• WHAT THIS TASK INVOLVES: Locate the line bearing "the rest. -/" in the material below, then reproduce it and each following line up to and including the line bearing "(.setReplyMode v) p".
GIVEN ENTRIES below:
-- ==== Sys2Proof/Decode.lean ====
section
/-! DEFINITION. Reading a request from a frame's kind and payload (R169, R178, Tables 13-3 and 13-5), the encoder of a request, and `decodeTableWord`: no row of spec/opcode_table.json has bits, so no word spells a command. -/

namespace Sys2Proof

/-- Two bytes, high byte first (R178). -/
def be16 (a b : Byte) : BitVec 16 := a ++ b

/-- Three bytes, high byte first (R178). -/
def be24 (a b c : Byte) : BitVec 24 := a ++ b ++ c

/-- The bytes of a two-byte field, high byte first (R178). -/
def bytes16 (w : BitVec 16) : List Byte := [w.extractLsb' 8 8, w.extractLsb' 0 8]

/-- The bytes of a three-byte field, high byte first (R178). -/
def bytes24 (w : BitVec 24) : List Byte := [w.extractLsb' 16 8, w.extractLsb' 8 8, w.extractLsb' 0 8]

/-- What the checks of R169 make of a frame: a request for its owning rule, or a refusal. -/
inductive Decoded where
  | request (c : Instr)
  | refuse (code : ResultCode)
deriving DecidableEq, Repr

/-- A line definition's 16 kind-dependent bytes (spec/13 section 13.2); bytes a kind does not use are not read. -/
def decodeBody (kind : Byte) (b : List Byte) : RawBody :=
  match kind.toNat, b with
  | 0, f1 :: f0 :: rank :: show_ :: c3 :: c2 :: c1 :: c0 :: d3 :: d2 :: d1 :: d0 :: t3 :: t2 :: t1 :: t0 :: _ =>
    .departure (be16 f1 f0) rank show_ ⟨be16 c3 c2, be16 c1 c0⟩ ⟨be16 d3 d2, be16 d1 d0⟩ ⟨be16 t3 t2, be16 t1 t0⟩
  | 1, f :: a :: _ => .clock f a
  | 2, p1 :: p0 :: a :: _ => .phrase (be16 p1 p0) a
  | 3, p1 :: p0 :: _ => .band (be16 p1 p0)
  | _, _ => .other kind

/-- `k` line definitions of 26 bytes each (spec/13 section 13.2). -/
def decodeLines : Nat → List Byte → List RawLine
  | 0, _ => []
  | k + 1, kind :: y :: h :: x1 :: x0 :: w1 :: w0 :: font :: fg :: bg :: rest =>
    { y := y, height := h, x := be16 x1 x0, width := be16 w1 w0, font := font, fg := fg, bg := bg, body := decodeBody kind rest } ::
      decodeLines k (rest.drop 16)
  | _ + 1, _ => []

/-- Palette entries, three bytes each. -/
def decodeRGBs : List Byte → List RGB
  | r :: g :: b :: rest => ⟨r, g, b⟩ :: decodeRGBs rest
  | _ => []

/-- A request with no payload. -/
def decodeEmpty (c : Instr) (p : List Byte) : Decoded := if p = [] then .request c else .refuse .badLength

/-- A request whose payload is one byte. -/
def decodeByte (f : Byte → Instr) (p : List Byte) : Decoded :=
  match p with
  | [a] => .request (f a)
  | _ => .refuse .badLength

/-- A request whose payload is two one-byte fields, in the order in which the request's rule names them. For SET_GROUPS, BATCH_OPEN and
SET_BATCH_WINDOWS that order is the model's choice (log 36). -/
def decodeTwo (f : Byte → Byte → Instr) (p : List Byte) : Decoded :=
  match p with
  | [a, b] => .request (f a b)
  | _ => .refuse .badLength

/-- A request whose payload is one two-byte field. -/
def decodeWide (f : BitVec 16 → Instr) (p : List Byte) : Decoded :=
  match p with
  | [a, b] => .request (f (be16 a b))
  | _ => .refuse .badLength

/-- RESET_UNIT(scope): ALL is 0 and TABLES is 1; any other scope is refused with BAD_FIELD (R173, Table 13-3). -/
def decodeReset (v : Via) (p : List Byte) : Decoded :=
  match p with
  | [a] => if a = 0#8 then .request (.resetUnitAll v) else if a = 1#8 then .request (.resetUnitTables v) else .refuse .badField
  | _ => .refuse .badLength

def decodeTimeMark (v : Via) (p : List Byte) : Decoded :=
  match p with
  | [d1, d0, s2, s1, s0, x] => .request (.timeMark v (be16 d1 d0) (be24 s2 s1 s0) x)
  | _ => .refuse .badLength

def decodeClockRules (v : Via) (p : List Byte) : Decoded :=
  match p with
  | [k, t, c1, c0, l1, l0] => .request (.setClockRules v k t (be16 c1 c0) (be16 l1 l0))
  | _ => .refuse .badLength

def decodePut (v : Via) (p : List Byte) : Decoded :=
  match p with
  | [t1, t0, pl, l1, l0, d1, d0, s2, s1, s0, e2, e1, e0, st] =>
    .request (.putDeparture v ⟨be16 t1 t0, pl, be16 l1 l0, be16 d1 d0, be24 s2 s1 s0, be24 e2 e1 e0, st⟩)
  | _ => .refuse .badLength

def decodeSupervisor (v : Via) (p : List Byte) : Decoded :=
  match p with
  | [p1, p0, a, h, arm] => .request (.setSupervisor v (be16 p1 p0) a h arm)
  | _ => .refuse .badLength

def decodeBoard (v : Via) (p : List Byte) : Decoded :=
  match p with
  | [w1, w0, h, n] => .request (.setBoard v (be16 w1 w0) h n)
  | _ => .refuse .badLength

def decodePanel (v : Via) (p : List Byte) : Decoded :=
  match p with
  | [n, x1, x0, y, w, h, k, r, g, b] => .request (.setPanel v ⟨n, be16 x1 x0, y, w, h, k, r, g, b⟩)
  | _ => .refuse .badLength

def decodePage (v : Via) (p : List Byte) : Decoded :=
  match p with
  | i :: d :: l :: f :: k :: rest =>
    if rest.length = 26 * k.toNat then .request (.setPage v i d l f (decodeLines k.toNat rest)) else .refuse .badLength
  | _ => .refuse .badLength

/-- SET_COUNTDOWN: within the four settings and within the five phrase ids, the order of Table 5-1 is the model's choice (log 36). -/
def decodeCountdown (v : Via) (p : List Byte) : Decoded :=
  match p with
  | [du, bi, mm, rc, s1, s0, d1, d0, c1, c0, e1, e0, h1, h0] =>
    .request (.setCountdown v ⟨du, bi, mm, rc, be16 s1 s0, be16 d1 d0, be16 c1 c0, be16 e1 e0, be16 h1 h0⟩)
  | _ => .refuse .badLength

def decodeOverlay (v : Via) (p : List Byte) : Decoded :=
  match p with
  | [i, sc, p1, p0, pr, sp, r1, r0] => .request (.pushOverlay v ⟨i, sc, be16 p1 p0, pr, sp, be16 r1 r0⟩)
  | _ => .refuse .badLength

def decodePhrase (v : Via) (p : List Byte) : Decoded :=
  match p with
  | i1 :: i0 :: l0 :: l1 :: l2 :: rest =>
    if rest.length = l0.toNat + l1.toNat + l2.toNat then
      .request (.setPhrase v (be16 i1 i0) (rest.take l0.toNat) ((rest.drop l0.toNat).take l1.toNat) (rest.drop (l0.toNat + l1.toNat)))
    else .refuse .badLength
  | _ => .refuse .badLength

/-- SET_GLYPHS: only that the payload holds the fixed fields and the widths list is checked here (R169); R108 does the rest. -/
def decodeGlyphs (v : Via) (p : List Byte) : Decoded :=
  match p with
  | f :: h :: s :: c :: n :: rest =>
    if n.toNat ≤ rest.length then .request (.setGlyphs v f h s c (rest.take n.toNat) (rest.drop n.toNat)) else .refuse .badLength
  | _ => .refuse .badLength

def decodePalette (v : Via) (p : List Byte) : Decoded :=
  match p with
  | f :: n :: rest => if rest.length = 3 * n.toNat then .request (.setPalette v f (decodeRGBs rest)) else .refuse .badLength
  | _ => .refuse .badLength

/-- SET_CHAIN_RULES: that the three bytes stand in the order in which R142 names them is the model's choice (log 36). -/
def decodeChainRules (v : Via) (p : List Byte) : Decoded :=
  match p with
  | [r, f, e] => .request (.setChainRules v r f e)
  | _ => .refuse .badLength

/-- SET_BRIGHTNESS: that the six bytes stand in the order in which R150 names them is the model's choice (log 36). -/
def decodeBrightness (v : Via) (p : List Byte) : Decoded :=
  match p with
  | [m, f, h, s, lo, hi] => .request (.setBrightness v ⟨m, f, h, s, lo, hi⟩)
  | _ => .refuse .badLength

def decodeCurve (v : Via) (p : List Byte) : Decoded :=
  match p with
  | [a1, a0, ab, b1, b0, bb, c1, c0, cb, d1, d0, db, e1, e0, eb, f1, f0, fb] =>
    .request (.setLightCurve v ⟨⟨be16 a1 a0, ab⟩, ⟨be16 b1 b0, bb⟩, ⟨be16 c1 c0, cb⟩, ⟨be16 d1 d0, db⟩, ⟨be16 e1 e0, eb⟩, ⟨be16 f1 f0, fb⟩⟩)
  | _ => .refuse .badLength

/-- The checks of R169 on a kind code and a payload: a kind of Table 13-3, then the size of Table 13-5. -/
def decodeRequest (v : Via) (kind : Byte) (p : List Byte) : Decoded :=
  match kind.toNat with
  | 0x01 => decodeEmpty (.identify v) p
  | 0x02 => decodeEmpty (.status v) p
  | 0x03 => decodeReset v p
  | 0x04 => decodeWide (.enableNotices v) p
  | 0x05 => decodeTwo (.setGroups v) p
  | 0x06 => decodeByte (.setReplyMode v) p
  | 0x10 => decodeTimeMark v p
  | 0x11 => decodeClockRules v p
  | 0x12 => decodeEmpty (.readClock v) p
  | 0x20 => decodeTwo (.batchOpen v) p
  | 0x21 => decodePut v p
  | 0x22 => decodeWide (.dropDeparture v) p
  | 0x23 => decodeByte (.batchClose v) p
  | 0x24 => decodeTwo (.setBatchWindows v) p
  | 0x25 => decodeSupervisor v p
  | 0x26 => decodeWide (.readDeparture v) p
  | 0x27 => decodeByte (.listDepartures v) p
  | 0x28 => decodeWide (.setRetirement v) p
  | 0x30 => decodeBoard v p
  | 0x31 => decodePanel v p
  | 0x32 => decodeByte (.setMode v) p
  | 0x33 => decodePage v p
  | 0x34 => decodeByte (.queryLine v) p
  | 0x35 => decodeCountdown v p
  | 0x40 => decodeOverlay v p
  | 0x41 => decodeByte (.withdrawOverlay v) p
  | 0x42 => decodeEmpty (.listOverlays v) p
  | 0x50 => decodePhrase v p
  | 0x51 => decodeWide (.dropPhrase v) p
  | 0x52 => decodeGlyphs v p
  | 0x53 => decodeByte (.dropFont v) p
  | 0x54 => decodeEmpty (.storeReport v) p
  | 0x60 => decodePalette v p
  | 0x61 => decodeChainRules v p
  | 0x62 => decodeEmpty (.panelReport v) p
  | 0x70 => decodeBrightness v p
  | 0x71 => decodeCurve v p
  | 0x72 => decodeEmpty (.readLight v) p
  | _ => .refuse .unknownKind

/-- The kind code of a request (Table 13-3); 0, which no request has, for the other commands. -/
def requestKind : Instr → Byte
  | .identify _ => 0x01#8
  | .status _ => 0x02#8
  | .resetUnitAll _ => 0x03#8
  | .resetUnitTables _ => 0x03#8
  | .enableNotices _ _ => 0x04#8
  | .setGroups _ _ _ => 0x05#8
  | .setReplyMode _ _ => 0x06#8
  | .timeMark _ _ _ _ => 0x10#8
  | .setClockRules _ _ _ _ _ => 0x11#8
  | .readClock _ => 0x12#8
  | .batchOpen _ _ _ => 0x20#8
  | .putDeparture _ _ => 0x21#8
  | .dropDeparture _ _ => 0x22#8
  | .batchClose _ _ => 0x23#8
  | .setBatchWindows _ _ _ => 0x24#8
  | .setSupervisor _ _ _ _ _ => 0x25#8
  | .readDeparture _ _ => 0x26#8
  | .listDepartures _ _ => 0x27#8
  | .setRetirement _ _ => 0x28#8
  | .setBoard _ _ _ _ => 0x30#8
  | .setPanel _ _ => 0x31#8
  | .setMode _ _ => 0x32#8
  | .setPage _ _ _ _ _ _ => 0x33#8
  | .queryLine _ _ => 0x34#8
  | .setCountdown _ _ => 0x35#8
  | .pushOverlay _ _ => 0x40#8
  | .withdrawOverlay _ _ => 0x41#8
  | .listOverlays _ => 0x42#8
  | .setPhrase _ _ _ _ _ => 0x50#8
  | .dropPhrase _ _ => 0x51#8
  | .setGlyphs _ _ _ _ _ _ _ => 0x52#8
  | .dropFont _ _ => 0x53#8
  | .storeReport _ => 0x54#8
  | .setPalette _ _ _ => 0x60#8
  | .setChainRules _ _ _ _ => 0x61#8
  | .panelReport _ => 0x62#8
  | .setBrightness _ _ => 0x70#8
  | .setLightCurve _ _ => 0x71#8
  | .readLight _ => 0x72#8
  | _ => 0#8

/-- The kinds Table 12-1 marks as reading requests. -/
def isReadingKind (kind : Byte) : Bool :=
  [0x01#8, 0x02#8, 0x12#8, 0x26#8, 0x27#8, 0x34#8, 0x42#8, 0x54#8, 0x62#8, 0x72#8].contains kind

/-- How a request reached the part; none for the other commands. -/
def requestVia : Instr → Option Via
  | .identify v | .status v | .resetUnitAll v | .resetUnitTables v | .enableNotices v _ | .setGroups v _ _ | .setReplyMode v _
  | .timeMark v _ _ _ | .setClockRules v _ _ _ _ | .readClock v | .batchOpen v _ _ | .putDeparture v _ | .dropDeparture v _
  | .batchClose v _ | .setBatchWindows v _ _ | .setSupervisor v _ _ _ _ | .readDeparture v _ | .listDepartures v _ | .setRetirement v _
  | .setBoard v _ _ _ | .setPanel v _ | .setMode v _ | .setPage v _ _ _ _ _ | .queryLine v _ | .setCountdown v _ | .pushOverlay v _
  | .withdrawOverlay v _ | .listOverlays v | .setPhrase v _ _ _ _ | .dropPhrase v _ | .setGlyphs v _ _ _ _ _ _ | .dropFont v _
  | .storeReport v | .setPalette v _ _ | .setChainRules v _ _ _ | .panelReport v | .setBrightness v _ | .setLightCurve v _
  | .readLight v => some v
  | _ => none

/-- A line definition's kind byte (Table 13-3). -/
def bodyKind : RawBody → Byte
  | .departure .. => 0#8
  | .clock .. => 1#8
  | .phrase .. => 2#8
  | .band .. => 3#8
  | .other k => k

def encodeField (f : RawField) : List Byte := bytes16 f.x ++ bytes16 f.width

/-- A line definition's 16 kind-dependent bytes; those a kind does not use are sent as 0. -/
def encodeBody : RawBody → List Byte
  | .departure f r c a b t => bytes16 f ++ [r, c] ++ encodeField a ++ encodeField b ++ encodeField t
  | .clock f a => [f, a] ++ List.replicate 14 0#8
  | .phrase p a => bytes16 p ++ [a] ++ List.replicate 13 0#8
  | .band p => bytes16 p ++ List.replicate 14 0#8
  | .other _ => List.replicate 16 0#8

def encodeLine (l : RawLine) : List Byte :=
  [bodyKind l.body, l.y, l.height] ++ bytes16 l.x ++ bytes16 l.width ++ [l.font, l.fg, l.bg] ++ encodeBody l.body

/-- A list's length in one count byte. -/
def countByte (n : Nat) : Byte := BitVec.ofNat 8 n

/-- The payload that carries a request (Table 13-5); empty for the other commands. -/
def requestPayload : Instr → List Byte
  | .resetUnitAll _ => [0#8]
  | .resetUnitTables _ => [1#8]
  | .enableNotices _ c => bytes16 c
  | .setGroups _ a b => [a, b]
  | .setReplyMode _ m => [m]
  | .timeMark _ d s x => bytes16 d ++ bytes24 s ++ [x]
  | .setClockRules _ k t c l => [k, t] ++ bytes16 c ++ bytes16 l
  | .batchOpen _ t m => [t, m]
  | .putDeparture _ d =>
    bytes16 d.trip ++ [d.platform] ++ bytes16 d.linePh ++ bytes16 d.destPh ++ bytes24 d.scheduled ++ bytes24 d.predicted ++ [d.status]
  | .dropDeparture _ t => bytes16 t
  | .batchClose _ t => [t]
  | .setBatchWindows _ g w => [g, w]
  | .setSupervisor _ p a h m => bytes16 p ++ [a, h, m]
  | .readDeparture _ t => bytes16 t
  | .listDepartures _ s => [s]
  | .setRetirement _ m => bytes16 m
  | .setBoard _ w h n => bytes16 w ++ [h, n]
  | .setPanel _ p => [p.position] ++ bytes16 p.x ++ [p.y, p.width, p.height, p.scan, p.gainR, p.gainG, p.gainB]
  | .setMode _ m => [m]
  | .setPage _ i d l f ls => [i, d, l, f, countByte ls.length] ++ ls.flatMap encodeLine
  | .queryLine _ i => [i]
  | .setCountdown _ c =>
    [c.due, c.bias, c.maxMin, c.rise] ++ bytes16 c.suffix ++ bytes16 c.duePh ++ bytes16 c.cancelled ++ bytes16 c.delayed ++ bytes16 c.held
  | .pushOverlay _ o => [o.id, o.scope] ++ bytes16 o.phrase ++ [o.present, o.speed] ++ bytes16 o.remaining
  | .withdrawOverlay _ i => [i]
  | .setPhrase _ i a b c => bytes16 i ++ [countByte a.length, countByte b.length, countByte c.length] ++ a ++ b ++ c
  | .dropPhrase _ i => bytes16 i
  | .setGlyphs _ f h s c ws bs => [f, h, s, c, countByte ws.length] ++ ws ++ bs
  | .dropFont _ f => [f]
  | .setPalette _ f es => [f, countByte es.length] ++ es.flatMap fun e => [e.r, e.g, e.b]
  | .setChainRules _ r f e => [r, f, e]
  | .setBrightness _ b => [b.mode, b.fixed, b.hyst, b.slew, b.bmin, b.bmax]
  | .setLightCurve _ c => [c.q0, c.q1, c.q2, c.q3, c.q4, c.q5].flatMap fun q => bytes16 q.c ++ [q.b]
  | _ => []

/-- The command a word spells by the table's bits: no row has bits, so no word spells a command. -/
def decodeTableWord (_nbits _w : Nat) : Option Instr := none

end Sys2Proof
end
End of GIVEN ENTRIES.
• EXERCISE ANSWER:
/-- SET_GLYPHS: only that the payload holds the fixed fields and the widths list is checked here (R169); R108 does the rest. -/
def decodeGlyphs (v : Via) (p : List Byte) : Decoded :=
  match p with
  | f :: h :: s :: c :: n :: rest =>
    if n.toNat ≤ rest.length then .request (.setGlyphs v f h s c (rest.take n.toNat) (rest.drop n.toNat)) else .refuse .badLength
  | _ => .refuse .badLength

def decodePalette (v : Via) (p : List Byte) : Decoded :=
  match p with
  | f :: n :: rest => if rest.length = 3 * n.toNat then .request (.setPalette v f (decodeRGBs rest)) else .refuse .badLength
  | _ => .refuse .badLength

/-- SET_CHAIN_RULES: that the three bytes stand in the order in which R142 names them is the model's choice (log 36). -/
def decodeChainRules (v : Via) (p : List Byte) : Decoded :=
  match p with
  | [r, f, e] => .request (.setChainRules v r f e)
  | _ => .refuse .badLength

/-- SET_BRIGHTNESS: that the six bytes stand in the order in which R150 names them is the model's choice (log 36). -/
def decodeBrightness (v : Via) (p : List Byte) : Decoded :=
  match p with
  | [m, f, h, s, lo, hi] => .request (.setBrightness v ⟨m, f, h, s, lo, hi⟩)
  | _ => .refuse .badLength

def decodeCurve (v : Via) (p : List Byte) : Decoded :=
  match p with
  | [a1, a0, ab, b1, b0, bb, c1, c0, cb, d1, d0, db, e1, e0, eb, f1, f0, fb] =>
    .request (.setLightCurve v ⟨⟨be16 a1 a0, ab⟩, ⟨be16 b1 b0, bb⟩, ⟨be16 c1 c0, cb⟩, ⟨be16 d1 d0, db⟩, ⟨be16 e1 e0, eb⟩, ⟨be16 f1 f0, fb⟩⟩)
  | _ => .refuse .badLength

/-- The checks of R169 on a kind code and a payload: a kind of Table 13-3, then the size of Table 13-5. -/
def decodeRequest (v : Via) (kind : Byte) (p : List Byte) : Decoded :=
  match kind.toNat with
  | 0x01 => decodeEmpty (.identify v) p
  | 0x02 => decodeEmpty (.status v) p
  | 0x03 => decodeReset v p
  | 0x04 => decodeWide (.enableNotices v) p
  | 0x05 => decodeTwo (.setGroups v) p
  | 0x06 => decodeByte (.setReplyMode v) p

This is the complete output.